Angel Salazar, who similar to most soldiers enlisted because he needed something from the government, believes his video combined with the G1 Bill will open up the door to the cinematic education he was previously denied. He acts as De Palma’s eyes, recalling Keith Gordon’s character in Home Movies, another De Palma film within a film where the main character spent all his time recording the actions of those around him. No one accused De Palma of hating Gordon’s character, and it’s not because De Palma more affinity for him than Salazar, actually Gordon’s character is more comical and ridiculous. It’s not because they haven’t seen Home Movies, as while that’s certainly the case they haven’t bothered to watch Redacted either. There’s simply no point in concocting the anti Home Movies story since there’s no political gain in attempting to discredit Home Movies.
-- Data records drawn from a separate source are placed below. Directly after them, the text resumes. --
/-- Without a GOOD epoch that drives, the drive stage leaves site time, F_app aside, and the RMU. -/
theorem State.driveStage_still
    (noGood : ¬(s.drives ∧ ∃ n e l, s.sde.selected = some n ∧ (items.get n).outcome = .good e l)) :
    (s.driveStage k items).tsg = { s.tsg with fApp := (s.driveStage k items).tsg.fApp } ∧
      (s.driveStage k items).rmu = s.rmu := by
  by_cases holdover : s.sde.clock = .holdover
  · rw [State.driveStage_of_holdover holdover]
    exact ⟨State.judgeAssistance_tsg _ s, (State.judgeAssistance_frame _ s).1⟩
  · by_cases loops : s.sde.clock = .acquire ∨ s.sde.clock = .locked
    · have drives : s.drives := loops.imp_right .inl
      cases selected : s.sde.selected with
      | none => rw [State.driveStage_of_none holdover selected]; exact ⟨rfl, rfl⟩
      | some n =>
        cases outcome : (items.get n).outcome with
        | good e l => exact absurd ⟨drives, n, e, l, selected, outcome⟩ noGood
        | empty =>
          rw [State.driveStage_of_empty loops selected outcome]
          exact ⟨by rw [State.holdUpdate_tsg], (State.holdUpdate_frame n s).1⟩
        | faulty kinds =>
          rw [State.driveStage_of_faulty loops selected outcome]
          refine ⟨by rw [State.holdUpdate_tsg, State.faultyEpoch_tsg], ?_⟩
          rw [(State.holdUpdate_frame n _).1, (State.faultyEpoch_frame s).2.1]
        | none =>
          rw [State.driveStage_of_selected holdover selected, State.driveItem, outcome]
          exact ⟨rfl, rfl⟩
    · have still : s.driveStage k items = s := by
        refine State.driveStage_of_rest holdover loops ?_
        by_cases drives : s.drives
        · exact .inr fun n selected e l good => noGood ⟨drives, n, e, l, selected, good⟩
        · refine .inl ?_
          cases clock : s.sde.clock with
          | freerun => rfl
          | holdover => exact absurd clock holdover
          | acquire => exact absurd (.inl clock) drives
          | locked => exact absurd (.inr (.inl clock)) drives
          | bridge => exact absurd (.inr (.inr clock)) drives
      rw [still]
      exact ⟨rfl, rfl⟩

end

end Sys2Proof.Machine
end

section
/-!
PROOFS. The epoch close in stages: the slots closed and told of, the summary driven, the selection, the settings adopted.
-/

namespace Sys2Proof.Machine

/-! ## Telling, by the notices alone -/

/-- From one notice state to another the report r is filed, and what then fits stands. -/
def TenantNotices.Tells (r : Report) (fits : Report → Prop) (n n' : TenantNotices) : Prop :=
  ∃ m : TenantNotices, n.Retains (fun _ => False) m ∧ (m.file r).Retains fits n'

theorem TenantNotices.Tells.later {r : Report} {fits : Report → Prop} {a b c : TenantNotices} (h : a.Tells r fits b)
    (h' : b.Retains fits c) : a.Tells r fits c := by
  obtain ⟨m, before, after⟩ := h
  exact ⟨m, before, after.trans h'⟩

theorem TenantNotices.Tells.earlier {r : Report} {fits : Report → Prop} {a b c : TenantNotices}
    (h : a.Retains (fun _ => False) b) (h' : b.Tells r fits c) : a.Tells r fits c := by
  obtain ⟨m, before, after⟩ := h'
  exact ⟨m, h.trans before, after⟩
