-- ==== Sys2Proof/Decode.lean ====
section
/-! DEFINITION. The opcode table gives no row any bits: a command is an event of the device, not a word. So no word spells a
command. (The bytes of a request frame are read in Machine/Link.lean, by the command codes of R184.) -/

namespace Sys2Proof

/-- The command that a word spells by the table's bits: none, since no row of the table gives bits. -/
def decodeTableWord (_nbits _w : Nat) : Option Instr := none

end Sys2Proof
end

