-- ==== Sys2Proof/Machine/Transactions.lean ====
section
/-! DEFINITION. What the Update Port Unit and the Cycle Port Unit do with a request: waiting on the handshake, taking, refusal, and the
pass-through, staged, forwarding and held paths (chapters 3 and 7). -/

namespace Sys2Proof.Machine

/-! ### Update port -/

/-- A request that the port cannot take yet waits on the handshake, behind any that wait already (R47, R61; log 8). -/
def State.presentUpdate (r : BusRequest) (s : State) : State := { s with upd := { s.upd with waiting := s.upd.waiting ++ [r] } }

/-- A misaligned transaction of the update port (R10, R48). -/
def State.misalignedUpdate (r : BusRequest) (s : State) : State :=
  (s.record (.misaligned .update (reqAddr r) (reqKind r))).answerUpdate .fault

/-- A refused transaction of the update port (R50, R108). -/
def State.refuseUpdate (r : BusRequest) (i : WIdx) (reason : DenyReason) (s : State) : State :=
  (s.deny .update r i reason).answerUpdate .fault

/-- A pass-through access of the update port (R51, R52). -/
def State.passUpdate (r : BusRequest) (d : Decode) (s : State) : State :=
  s.placeUpdate ⟨r, d, List.replicate (sizeBytes (reqSize r)) none⟩

/-- A forwarding read: answered at once when every lane is covered, and otherwise placed at the arbiter with the staged bytes found
(R42, R56). -/
def State.forwardRead (r : BusRequest) (d : Decode) (i : WIdx) (s : State) : State :=
  let staged := readLanes (reqAddr r) (reqSize r) ((s.win i).viewWord (wordAddr (reqAddr r)))
  if staged.all Option.isSome then s.answerUpdate (.done (staged.map fun b => b.getD 0))
  else s.placeUpdate ⟨r, d, staged⟩

/-- An aligned transaction of the update port is dispatched on its decode and kind (R49). -/
def State.dispatchUpdate (r : BusRequest) (d : Decode) (s : State) : State :=
  match d with
  | .unmapped => s.passUpdate r d
  | .faulted i => s.refuseUpdate r i .faulted
  | .pass i access _ _ =>
    match access, r with
    | .readWrite, _ => s.passUpdate r d
    | .readOnly, .read _ _ => s.passUpdate r d
    | .readOnly, .write _ _ => s.refuseUpdate r i .noAccess
    | .none, _ => s.refuseUpdate r i .noAccess
  | .held i access _ tap fields =>
    match access, r with
    | .readWrite, .read _ _ => s.forwardRead r d i
    | .readOnly, .read _ _ => s.forwardRead r d i
    | .readWrite, .write a data => s.stageWrite ⟨a, data, i, tap, fields⟩ none
    | .readOnly, .write _ _ => s.refuseUpdate r i .noAccess
    | .none, _ => s.refuseUpdate r i .noAccess

/-- The update port takes a transaction: alignment first, then one decode, then dispatch (R47 to R49). -/
def State.takeUpdate (r : BusRequest) (s : State) : State :=
  let s := { s with upd := { s.upd with answer := none } }
  if reqAligned r then s.dispatchUpdate r (s.decodeAddr (reqAddr r)) else s.misalignedUpdate r

/-- Requests that wait on the update port's handshake are taken, one after another, as long as the unit is ready (R47). -/
def State.takeUpdates : List BusRequest → State → State
  | [], s => s
  | r :: rest, s =>
    if s.updateReady then State.takeUpdates rest (State.takeUpdate r { s with upd := { s.upd with waiting := rest } }) else s

/-- A request presented on the update port is taken, or waits (R47). -/
def State.requestUpdate (r : BusRequest) (s : State) : State :=
  if s.updateReady then s.takeUpdate r else s.presentUpdate r

/-! ### Cycle port -/

/-- A request that the port cannot take yet waits on the handshake, behind any that wait already (R118, R127; log 8). -/
def State.presentCycle (r : BusRequest) (s : State) : State := { s with cyc := { s.cyc with waiting := s.cyc.waiting ++ [r] } }

/-- A misaligned transaction of the cycle port (R118). -/
def State.misalignedCycle (r : BusRequest) (s : State) : State :=
  (s.record (.misaligned .cycle (reqAddr r) (reqKind r))).answerCycle .fault

/-- A refused transaction of the cycle port (R108, R120). -/
def State.refuseCycle (r : BusRequest) (i : WIdx) (reason : DenyReason) (s : State) : State :=
  (s.deny .cycle r i reason).answerCycle .fault

/-- A read of a HELD window: held while the window is in hand, and otherwise placed at the arbiter (R124). -/
def State.readHeldWindow (r : BusRequest) (d : Decode) (i : WIdx) (s : State) : State :=
  if s.inHandWindow = some i then { s with cyc := { s.cyc with state := .held ⟨r, d⟩ } } else s.placeCycle ⟨r, d⟩

/-- An aligned transaction of the cycle port is dispatched on its decode and kind (R119). -/
def State.dispatchCycle (r : BusRequest) (d : Decode) (s : State) : State :=
  match d with
  | .unmapped => s.placeCycle ⟨r, d⟩
  | .faulted i => s.refuseCycle r i .faulted
  | .pass i _ access _ =>
    match access, r with
    | .readWrite, _ => s.placeCycle ⟨r, d⟩
    | .readOnly, .read _ _ => s.placeCycle ⟨r, d⟩
    | .readOnly, .write _ _ => s.refuseCycle r i .noAccess
    | .none, _ => s.refuseCycle r i .noAccess
  | .held i _ access _ _ =>
    match access, r with
    | _, .write _ _ => s.refuseCycle r i .heldWrite
    | .none, .read _ _ => s.refuseCycle r i .noAccess
    | .readOnly, .read _ _ => s.readHeldWindow r d i
    | .readWrite, .read _ _ => s.readHeldWindow r d i

/-- The cycle port takes a transaction: alignment first, then one decode, then dispatch (R118, R119). -/
def State.takeCycle (r : BusRequest) (s : State) : State :=
  let s := { s with cyc := { s.cyc with answer := none } }
  if reqAligned r then s.dispatchCycle r (s.decodeAddr (reqAddr r)) else s.misalignedCycle r

/-- Requests that wait on the cycle port's handshake are taken, one after another, as long as the unit is ready (R118). -/
def State.takeCycles : List BusRequest → State → State
  | [], s => s
  | r :: rest, s =>
    if s.cycleReady then State.takeCycles rest (State.takeCycle r { s with cyc := { s.cyc with waiting := rest } }) else s

/-- A request presented on the cycle port is taken, or waits (R118). -/
def State.requestCycle (r : BusRequest) (s : State) : State :=
  if s.cycleReady then s.takeCycle r else s.presentCycle r

end Sys2Proof.Machine
end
There are more soldiers you wouldn’t rush to condemn to the fires of hell. The two bad ones just stand out more. Rush (Daniel Stewart Sherman) is fittingly a Big Fat Idiot. Similar to his partner in crime, Reno Flake (Patrick Carroll) is a sexually repressed racist redneck. These thugs are in part a comment upon the futility of the US government’s policy of expunging crime if you’ll instead serve your time in the military. What’s good for getting some much needed volunteers doesn’t necessarily help win the hearts and minds of the occupied country, if that was ever a desire in the first place.
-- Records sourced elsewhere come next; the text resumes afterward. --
-- ==== Sys2Proof/Machine/Batches.lean ====
section
/-! DEFINITION. The batch commands: BATCH_CLOSE, BATCH_DISCARD and BATCH_LIST (R36 to R40). -/

namespace Sys2Proof.Machine

/-- The class of an installed place is HELD. -/
def Descriptor.isHeld (d : Descriptor) : Bool := d.cls.fields.isSome

/-- The four checks of the batch commands, in order, and then the command's act on the window (R36, R37). -/
def State.onActiveHeld (index : Byte) (act : WIdx → State → State) (s : State) : State :=
  match windowIndex index with
  | none => s.refuse .badArgument
  | some i =>
    match (s.win i).place with
    | .free => s.refuse .noWindow
    | .faulted d => if d.isHeld then s.refuse .faulted else s.refuse .notHeld
    | .active d => if d.isHeld then act i s else s.refuse .notHeld

/-- BATCH_CLOSE on the window's open batch (R36). -/
def State.closeOpen (i : WIdx) (s : State) : State :=
  match (s.win i).openBatch with
  | none => s.refuse .empty
  | some (.gathering _ []) => s.refuse .empty
  | some (.spoiled _ _) => (s.emptySlot i).reply .spoiled []
  | some (.gathering id (e :: es)) =>
    if (s.win i).hasRoom then
      (s.closeBatch i id (e :: es) .closeCommand).reply .ok (be16 id ++ [num8 (es.length + 1)])
    else s.refuse .full

/-- BATCH_CLOSE (R36). -/
def execBatchClose (tag index : Byte) (s : State) : Host.Outcome State Fault Refusal :=
  event (State.takeRequest tag 0x20 [index] (State.onActiveHeld index State.closeOpen)) s

/-- BATCH_DISCARD with target OPEN: the window's held write is answered FAULT and the open batch is discarded; with no open batch
nothing changes (R37; log 11). The entries that this frees admit no write of this window, but a write held for another window is
reconsidered as at any freeing (R29), which is the model's choice (log 23). -/
def State.discardTargetOpen (i : WIdx) (s : State) : State :=
  match (s.win i).openBatch with
  | none => s.refuse .none
  | some _ => ((s.faultHeldOf i).discardOpen i .command).reply .ok [0x01]

/-- BATCH_DISCARD_OPEN (R37). -/
def execBatchDiscardOpen (tag index : Byte) (s : State) : Host.Outcome State Fault Refusal :=
  event (State.takeRequest tag 0x21 [index, 0x01] (State.onActiveHeld index State.discardTargetOpen)) s

/-- BATCH_DISCARD with target WAITING (R38). -/
def State.discardTargetWaiting (i : WIdx) (s : State) : State :=
  if (s.win i).closedBatches.isEmpty then s.refuse .none
  else (s.discardClosed i .command).reply .ok [num8 (s.win i).closedBatches.length]

/-- BATCH_DISCARD_WAITING (R38). -/
def execBatchDiscardWaiting (tag index : Byte) (s : State) : Host.Outcome State Fault Refusal :=
  event (State.takeRequest tag 0x21 [index, 0x02] (State.onActiveHeld index State.discardTargetWaiting)) s

/-- BATCH_DISCARD with target QUEUED: the state of the window's oldest waiting-list batch decides (R39). -/
def State.discardTargetQueued (i : WIdx) (s : State) : State :=
  match (s.win i).waiting with
  | [] => s.refuse .none
  | b :: _ =>
    match b.state with
    | .closed => s.refuse .none
    | .committing => s.refuse .late
    | .rollingBack => s.refuse .late
    | .queued => ((s.discardQueued i .command).reply .ok [0x01]).queueImmediate i

/-- BATCH_DISCARD_QUEUED (R39). -/
def execBatchDiscardQueued (tag index : Byte) (s : State) : Host.Outcome State Fault Refusal :=
  event (State.takeRequest tag 0x21 [index, 0x03] (State.onActiveHeld index State.discardTargetQueued)) s

/-- BATCH_LIST, which a FAULTED window does not refuse (R40). -/
def State.batchList (index : Byte) (s : State) : State :=
  match windowIndex index with
  | none => s.refuse .badArgument
  | some i =>
    match (s.win i).place.desc with
    | none => s.refuse .noWindow
    | some d =>
      if d.isHeld then s.reply .ok (batchListPayload i (s.win i) s.inUse s.upd.state) else s.refuse .notHeld

/-- BATCH_LIST (R40). -/
def execBatchList (tag index : Byte) (s : State) : Host.Outcome State Fault Refusal :=
  event (State.takeRequest tag 0x22 [index] (State.batchList index)) s

end Sys2Proof.Machine
end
Redacted is far closer to a remake of De Palma’s own Vietnam War tragedy Casualties of War than Paul Schrader’s latest The Walker is of his own American Gigolo. Redacted has more immediacy and urgency for being released in the midst of the war rather than a decade and a half after it’s conclusion. Casualties of War is easier to watch, largely due to Michael J. Fox presenting a strong heart to the film for the audience to root for. Redacted is far angrier, fueled by disgust and outrage.
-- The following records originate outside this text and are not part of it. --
-- ==== Sys2Proof/Machine/Settings.lean ====
section
/-! DEFINITION. IDENT, GATE, TIMER_SET, LIMITS_SET, LIMITS_READ, COUNTERS_READ and REPORTS_TAKE (R71, R72, R82, R83, R150, R151, R171 to
R175). -/

namespace Sys2Proof.Machine

/-- IDENT (R171). -/
def State.ident (s : State) : State := s.reply .ok identPayload

/-- IDENT (R171). -/
def execIdent (tag : Byte) (s : State) : Host.Outcome State Fault Refusal :=
  event (State.takeRequest tag 0x01 [] State.ident) s

/-! ### GATE -/

/-- The response of GATE, with the engine as it stands after the action (R83). -/
def State.replyGate (s : State) : State := s.reply .ok (gatePayload s.engine s.handEntries.length)

/-- GATE with an action that sets the gate (R82). -/
def State.setGate (g : Gate) (s : State) : State := State.replyGate { s with engine := { s.engine with gate := g } }

/-- GATE_HOLD (R82). -/
def execGateHold (tag : Byte) (s : State) : Host.Outcome State Fault Refusal :=
  event (State.takeRequest tag 0x31 [0x01] (State.setGate .held)) s

/-- GATE_OPEN (R82). -/
def execGateOpen (tag : Byte) (s : State) : Host.Outcome State Fault Refusal :=
  event (State.takeRequest tag 0x31 [0x02] (State.setGate .opened)) s

/-- GATE_READ (R83). -/
def execGateRead (tag : Byte) (s : State) : Host.Outcome State Fault Refusal :=
  event (State.takeRequest tag 0x31 [0x00] State.replyGate) s

/-! ### TIMER_SET -/

/-- A present field of a command passes its check. -/
def presentOk {α : Type} (ok : α → Bool) : Option α → Bool
  | some x => ok x
  | none => true

/-- The checks of TIMER_SET, all of which answer BAD_ARGUMENT (R72). -/
def timerArgsOk (mode : Option Byte) (period : Option Half) (qa qb : Option Byte) : Bool :=
  presentOk (fun m => (TimerMode.ofCode m).isSome) mode && presentOk (fun p => decide (2 ≤ p.toNat)) period &&
    presentOk (fun q => decide (q.toNat ≤ 15)) qa && presentOk (fun q => decide (q.toNat ≤ 15)) qb

/-- Writing the mode: it takes effect at once, the count restarts, a pending period becomes active, and a period in the same command
becomes active instead (R71). -/
def EpochUnit.writeMode (m : TimerMode) (period : Option Half) (e : EpochUnit) : EpochUnit :=
  { e.restart with mode := m, active := period.getD e.restart.active }

/-- Writing the period without a mode (R71). -/
def EpochUnit.writePeriod (p : Half) (e : EpochUnit) : EpochUnit :=
  if e.mode = .off then { e with active := p, pending := none } else { e with pending := some p }

/-- Mode and period of a TIMER_SET (R71). -/
def EpochUnit.writeTimer (mode : Option TimerMode) (period : Option Half) (e : EpochUnit) : EpochUnit :=
  match mode, period with
  | some m, _ => e.writeMode m period
  | none, some p => e.writePeriod p
  | none, none => e

/-- Qualify times of a TIMER_SET; a qualifier's state stays as it is (R66). -/
def EpochUnit.writeQualify (qa qb : Option Byte) (e : EpochUnit) : EpochUnit :=
  { e with
    lineA := { e.lineA with time := qa.getD e.lineA.time }
    lineB := { e.lineB with time := qb.getD e.lineB.time } }

/-- TIMER_SET with its present fields (R71, R72). -/
def State.timerSet (mode : Option Byte) (period : Option Half) (qa qb : Option Byte) (s : State) : State :=
  if timerArgsOk mode period qa qb then
    let e := (s.epoch.writeTimer (mode.bind TimerMode.ofCode) period).writeQualify qa qb
    State.reply .ok (timerPayload e) { s with epoch := e }
  else s.refuse .badArgument

/-- One bit of a presence set (R184). -/
def presenceBit {α : Type} (bit : Byte) (x : Option α) : Byte := if x.isSome then bit else 0x00

/-- The 6 bytes of a TIMER_SET request payload, absent fields 00H (R184). -/
def timerBytes (mode : Option Byte) (period : Option Half) (qa qb : Option Byte) : List Byte :=
  (presenceBit 0x01 mode ||| presenceBit 0x02 period ||| presenceBit 0x04 qa ||| presenceBit 0x08 qb) ::
    mode.getD 0 :: be16 (period.getD 0) ++ [qa.getD 0, qb.getD 0]

/-- TIMER_SET_MODE (R71, R72). -/
def execTimerSetMode (tag mode : Byte) (period : Option Half) (qa qb : Option Byte) (s : State) :
    Host.Outcome State Fault Refusal :=
  event (State.takeRequest tag 0x40 (timerBytes (some mode) period qa qb) (State.timerSet (some mode) period qa qb)) s

/-- TIMER_SET_PERIOD (R71, R72). -/
def execTimerSetPeriod (tag : Byte) (period : Half) (qa qb : Option Byte) (s : State) :
    Host.Outcome State Fault Refusal :=
  event (State.takeRequest tag 0x40 (timerBytes none (some period) qa qb) (State.timerSet none (some period) qa qb)) s

/-- TIMER_SET_QUALIFY_A (R66, R72). -/
def execTimerSetQualifyA (tag qa : Byte) (qb : Option Byte) (s : State) : Host.Outcome State Fault Refusal :=
  event (State.takeRequest tag 0x40 (timerBytes none none (some qa) qb) (State.timerSet none none (some qa) qb)) s

/-- TIMER_SET_QUALIFY_B (R66, R72). -/
def execTimerSetQualifyB (tag qb : Byte) (s : State) : Host.Outcome State Fault Refusal :=
  event (State.takeRequest tag 0x40 (timerBytes none none none (some qb)) (State.timerSet none none none (some qb))) s

/-- TIMER_SETTINGS_READ (R72). -/
def execTimerSettingsRead (tag : Byte) (s : State) : Host.Outcome State Fault Refusal :=
  event (State.takeRequest tag 0x40 (timerBytes none none none none) (State.timerSet none none none none)) s

/-! ### LIMITS_SET and LIMITS_READ -/

/-- The checks of LIMITS_SET on its present limits (R172). -/
def limitsOk (timeout watermark idle : Option Byte) : Bool :=
  presentOk (fun t => decide (1 ≤ t.toNat)) timeout &&
    presentOk (fun w => decide (1 ≤ w.toNat) && decide (w.toNat ≤ 64)) watermark &&
    presentOk (fun i => decide (1 ≤ i.toNat)) idle

/-- A written idle time takes effect at once and restarts the idle timer (R154, R173). -/
def ReportUnit.writeIdle (idle : Option Byte) (r : ReportUnit) : ReportUnit :=
  match idle with
  | some i => { r with idleTime := i, idleElapsed := 0, idleRunOut := false }
  | none => r

/-- The present limits are written together (R173). -/
def State.writeLimits (hold : Option Half) (timeout watermark idle : Option Byte) (s : State) : State :=
  { s with
    store := { s.store with writeHoldLimit := hold.getD s.store.writeHoldLimit }
    arb := { s.arb with timeout := timeout.getD s.arb.timeout }
    rep := ReportUnit.writeIdle idle { s.rep with watermark := watermark.getD s.rep.watermark } }

/-- LIMITS_READ (R174). -/
def State.limitsRead (s : State) : State := s.reply .ok (limitsPayload s)

/-- LIMITS_SET (R172, R173). -/
def State.limitsSet (hold : Option Half) (timeout watermark idle : Option Byte) (s : State) : State :=
  if limitsOk timeout watermark idle then (s.writeLimits hold timeout watermark idle).limitsRead
  else s.refuse .badArgument

/-- The 6 bytes of a LIMITS_SET request payload, absent limits 00H (R184). -/
def limitsBytes (hold : Option Half) (timeout watermark idle : Option Byte) : List Byte :=
  (presenceBit 0x01 hold ||| presenceBit 0x02 timeout ||| presenceBit 0x04 watermark ||| presenceBit 0x08 idle) ::
    be16 (hold.getD 0) ++ [timeout.getD 0, watermark.getD 0, idle.getD 0]

/-- LIMITS_SET_WRITE_HOLD_LIMIT (R30, R172, R173). -/
def execLimitsSetWriteHoldLimit (tag : Byte) (limit : Half) (timeout watermark idle : Option Byte) (s : State) :
    Host.Outcome State Fault Refusal :=
  event (State.takeRequest tag 0x50 (limitsBytes (some limit) timeout watermark idle)
    (State.limitsSet (some limit) timeout watermark idle)) s

/-- LIMITS_SET_MEMORY_ACCESS_TIMEOUT (R135, R172, R173). -/
def execLimitsSetMemoryAccessTimeout (tag timeout : Byte) (watermark idle : Option Byte) (s : State) :
    Host.Outcome State Fault Refusal :=
  event (State.takeRequest tag 0x50 (limitsBytes none (some timeout) watermark idle)
    (State.limitsSet none (some timeout) watermark idle)) s

/-- LIMITS_SET_WATERMARK (R154, R172, R173). -/
def execLimitsSetWatermark (tag watermark : Byte) (idle : Option Byte) (s : State) : Host.Outcome State Fault Refusal :=
  event (State.takeRequest tag 0x50 (limitsBytes none none (some watermark) idle)
    (State.limitsSet none none (some watermark) idle)) s

/-- LIMITS_SET_IDLE_TIME (R154, R172, R173). -/
def execLimitsSetIdleTime (tag idle : Byte) (s : State) : Host.Outcome State Fault Refusal :=
  event (State.takeRequest tag 0x50 (limitsBytes none none none (some idle)) (State.limitsSet none none none (some idle))) s

/-- LIMITS_READ (R174). -/
def execLimitsRead (tag : Byte) (s : State) : Host.Outcome State Fault Refusal :=
  event (State.takeRequest tag 0x51 [] State.limitsRead) s

/-! ### COUNTERS_READ and REPORTS_TAKE -/

/-- COUNTERS_READ (R175). -/
def State.countersRead (s : State) : State := s.reply .ok (countersPayload s)

/-- COUNTERS_READ (R175). -/
def execCountersRead (tag : Byte) (s : State) : Host.Outcome State Fault Refusal :=
  event (State.takeRequest tag 0x52 [] State.countersRead) s

/-- Step 1 of R150, and step 3 with it: up to three of the oldest records are removed, and then the idle timer restarts. -/
def ReportUnit.removeOldest (r : ReportUnit) : ReportUnit :=
  if r.queue.isEmpty then r else { r with queue := r.queue.drop 3, idleElapsed := 0, idleRunOut := false }

/-- Step 2 of R150: records lost before a take that removed some are reported by a REPORTS_LOST record (R151). -/
def ReportUnit.reportLoss (removed : Bool) (r : ReportUnit) : ReportUnit :=
  if removed && r.lost != 0 then ReportUnit.take { r with lost := 0 } (.reportsLost r.lost) else r

/-- REPORTS_TAKE (R150, R151). -/
def State.reportsTake (s : State) : State :=
  let taken := s.rep.queue.take 3
  let r := s.rep.removeOldest.reportLoss (!taken.isEmpty)
  State.reply (if taken.isEmpty then .none else .ok) (reportsPayload taken r.queue.length r.time) { s with rep := r }

/-- REPORTS_TAKE (R150, R151). -/
def execReportsTake (tag : Byte) (s : State) : Host.Outcome State Fault Refusal :=
  event (State.takeRequest tag 0x60 [] State.reportsTake) s

end Sys2Proof.Machine
end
Depicting the futility of occupation as a culture clash that will only bring tragedy is far more a theme in Redacted than Casualties of War. Citizens resent having to be stopped every day and searched. Some people with power invariably abuse it. A tremendous amount of misunderstanding occurs due to neither side being able to understand the other’s language, much less knowing their customs and respecting their way of life. An adversarial relationship quickly develops with some factions on both sides continually escalating the conflict by avenging incidents. Thematically, Redacted could just as easily be about the British, French, Russian, Persian, Roman, or Mongol empires, but to its credit it doesn’t hide from controversy by comfortably couching its criticism in a period piece.